» **Problem to work on**: Only the lines below between the ones containing "bytes := putBytes" and "(05 R123). -/", inclusive, are to be reproduced, each exactly as it stands.

» **Provided data**:
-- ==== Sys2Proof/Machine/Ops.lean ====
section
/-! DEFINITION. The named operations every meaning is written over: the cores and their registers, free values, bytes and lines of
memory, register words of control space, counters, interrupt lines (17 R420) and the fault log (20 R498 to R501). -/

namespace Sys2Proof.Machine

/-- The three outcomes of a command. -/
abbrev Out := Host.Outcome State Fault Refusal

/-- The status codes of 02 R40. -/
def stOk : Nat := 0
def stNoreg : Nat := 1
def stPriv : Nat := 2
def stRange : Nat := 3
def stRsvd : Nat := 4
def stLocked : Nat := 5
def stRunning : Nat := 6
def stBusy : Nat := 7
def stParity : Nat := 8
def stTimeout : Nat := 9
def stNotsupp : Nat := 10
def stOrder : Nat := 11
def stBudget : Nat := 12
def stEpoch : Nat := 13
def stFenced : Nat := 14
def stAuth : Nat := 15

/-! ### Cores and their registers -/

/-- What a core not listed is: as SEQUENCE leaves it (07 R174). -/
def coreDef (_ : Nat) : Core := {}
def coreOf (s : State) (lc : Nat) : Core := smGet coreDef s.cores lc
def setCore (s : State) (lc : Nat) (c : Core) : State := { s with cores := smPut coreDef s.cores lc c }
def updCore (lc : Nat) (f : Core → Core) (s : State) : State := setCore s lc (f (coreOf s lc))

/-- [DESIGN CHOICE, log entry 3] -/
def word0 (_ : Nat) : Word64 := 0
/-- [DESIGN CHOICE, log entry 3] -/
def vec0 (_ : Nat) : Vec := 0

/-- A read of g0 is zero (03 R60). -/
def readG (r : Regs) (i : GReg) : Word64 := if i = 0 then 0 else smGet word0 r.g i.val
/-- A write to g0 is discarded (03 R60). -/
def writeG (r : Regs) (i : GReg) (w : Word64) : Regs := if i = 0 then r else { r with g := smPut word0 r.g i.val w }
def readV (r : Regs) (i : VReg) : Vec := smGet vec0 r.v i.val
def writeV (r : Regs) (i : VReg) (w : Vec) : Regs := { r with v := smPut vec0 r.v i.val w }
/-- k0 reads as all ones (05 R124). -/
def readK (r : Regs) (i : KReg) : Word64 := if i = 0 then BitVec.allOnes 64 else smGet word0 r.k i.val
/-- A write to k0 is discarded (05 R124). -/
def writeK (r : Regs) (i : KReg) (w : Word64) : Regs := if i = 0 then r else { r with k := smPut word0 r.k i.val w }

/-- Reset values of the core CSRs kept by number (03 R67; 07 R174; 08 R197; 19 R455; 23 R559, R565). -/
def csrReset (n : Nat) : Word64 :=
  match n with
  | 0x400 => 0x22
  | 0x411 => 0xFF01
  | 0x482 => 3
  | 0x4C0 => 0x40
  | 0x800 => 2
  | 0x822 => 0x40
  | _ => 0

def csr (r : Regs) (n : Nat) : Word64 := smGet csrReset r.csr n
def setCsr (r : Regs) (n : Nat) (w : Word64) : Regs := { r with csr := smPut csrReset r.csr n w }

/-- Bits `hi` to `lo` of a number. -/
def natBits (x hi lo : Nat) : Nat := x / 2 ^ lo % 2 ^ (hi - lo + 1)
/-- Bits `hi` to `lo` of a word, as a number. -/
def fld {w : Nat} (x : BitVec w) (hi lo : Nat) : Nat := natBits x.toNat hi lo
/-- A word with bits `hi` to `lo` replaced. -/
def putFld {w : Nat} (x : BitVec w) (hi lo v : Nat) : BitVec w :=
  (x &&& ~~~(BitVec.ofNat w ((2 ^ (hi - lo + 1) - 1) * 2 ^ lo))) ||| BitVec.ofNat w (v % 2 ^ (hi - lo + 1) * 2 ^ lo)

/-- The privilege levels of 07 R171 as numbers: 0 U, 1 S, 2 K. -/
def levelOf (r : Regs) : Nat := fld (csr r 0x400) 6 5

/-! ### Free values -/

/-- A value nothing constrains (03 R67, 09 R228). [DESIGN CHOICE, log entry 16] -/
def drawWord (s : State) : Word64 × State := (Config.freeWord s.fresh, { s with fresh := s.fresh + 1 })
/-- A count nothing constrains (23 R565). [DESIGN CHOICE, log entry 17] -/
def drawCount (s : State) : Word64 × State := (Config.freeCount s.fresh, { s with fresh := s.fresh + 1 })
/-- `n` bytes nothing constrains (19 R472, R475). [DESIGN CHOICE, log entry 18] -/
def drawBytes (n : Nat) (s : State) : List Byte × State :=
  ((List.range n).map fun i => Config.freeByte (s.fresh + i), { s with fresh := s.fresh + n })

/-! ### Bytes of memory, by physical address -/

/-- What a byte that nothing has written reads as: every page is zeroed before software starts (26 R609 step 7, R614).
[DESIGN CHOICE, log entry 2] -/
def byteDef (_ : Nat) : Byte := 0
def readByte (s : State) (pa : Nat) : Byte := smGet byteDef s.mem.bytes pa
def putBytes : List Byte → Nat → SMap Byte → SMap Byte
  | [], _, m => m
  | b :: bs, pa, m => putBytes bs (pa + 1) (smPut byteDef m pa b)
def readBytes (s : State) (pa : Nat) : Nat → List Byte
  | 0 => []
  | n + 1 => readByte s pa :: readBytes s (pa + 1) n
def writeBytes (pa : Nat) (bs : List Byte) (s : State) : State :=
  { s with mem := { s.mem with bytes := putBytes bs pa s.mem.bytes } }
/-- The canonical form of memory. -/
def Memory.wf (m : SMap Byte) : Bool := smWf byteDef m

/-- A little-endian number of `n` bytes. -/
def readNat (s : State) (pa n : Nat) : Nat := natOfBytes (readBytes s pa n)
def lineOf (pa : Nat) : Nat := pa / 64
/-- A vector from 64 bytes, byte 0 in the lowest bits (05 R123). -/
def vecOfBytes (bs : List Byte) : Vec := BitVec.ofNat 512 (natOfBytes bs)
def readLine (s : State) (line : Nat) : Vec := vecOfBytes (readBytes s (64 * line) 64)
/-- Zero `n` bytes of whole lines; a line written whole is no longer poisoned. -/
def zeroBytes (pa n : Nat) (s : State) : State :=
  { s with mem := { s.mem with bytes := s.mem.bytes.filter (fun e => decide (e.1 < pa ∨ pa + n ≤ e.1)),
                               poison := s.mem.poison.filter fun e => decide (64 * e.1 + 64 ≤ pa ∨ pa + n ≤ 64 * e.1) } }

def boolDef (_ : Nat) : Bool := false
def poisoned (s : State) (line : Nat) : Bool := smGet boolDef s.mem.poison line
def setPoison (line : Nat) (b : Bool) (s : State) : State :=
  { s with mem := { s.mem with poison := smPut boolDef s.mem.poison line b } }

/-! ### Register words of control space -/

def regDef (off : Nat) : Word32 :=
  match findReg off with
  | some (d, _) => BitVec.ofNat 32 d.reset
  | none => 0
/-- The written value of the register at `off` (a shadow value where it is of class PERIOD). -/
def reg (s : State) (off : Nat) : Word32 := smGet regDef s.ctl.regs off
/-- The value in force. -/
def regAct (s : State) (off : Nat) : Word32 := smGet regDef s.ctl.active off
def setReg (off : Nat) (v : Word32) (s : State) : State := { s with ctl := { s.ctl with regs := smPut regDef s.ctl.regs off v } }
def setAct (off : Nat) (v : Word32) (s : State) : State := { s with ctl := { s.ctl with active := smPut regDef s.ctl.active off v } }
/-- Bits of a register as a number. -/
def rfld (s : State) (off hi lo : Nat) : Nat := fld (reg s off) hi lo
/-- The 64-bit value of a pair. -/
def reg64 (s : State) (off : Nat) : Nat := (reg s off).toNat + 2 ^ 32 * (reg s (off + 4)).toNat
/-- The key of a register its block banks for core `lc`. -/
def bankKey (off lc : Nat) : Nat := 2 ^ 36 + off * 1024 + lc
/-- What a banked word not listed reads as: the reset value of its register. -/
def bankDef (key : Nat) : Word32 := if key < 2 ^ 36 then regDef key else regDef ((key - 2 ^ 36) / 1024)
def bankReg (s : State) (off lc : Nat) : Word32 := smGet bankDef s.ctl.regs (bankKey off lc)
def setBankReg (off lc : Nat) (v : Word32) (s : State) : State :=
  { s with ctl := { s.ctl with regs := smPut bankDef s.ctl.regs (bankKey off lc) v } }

» **Task output**:
  { s with mem := { s.mem with bytes := putBytes bs pa s.mem.bytes } }
/-- The canonical form of memory. -/
def Memory.wf (m : SMap Byte) : Bool := smWf byteDef m

/-- A little-endian number of `n` bytes. -/
def readNat (s : State) (pa n : Nat) : Nat := natOfBytes (readBytes s pa n)
def lineOf (pa : Nat) : Nat := pa / 64
/-- A vector from 64 bytes, byte 0 in the lowest bits (05 R123). -/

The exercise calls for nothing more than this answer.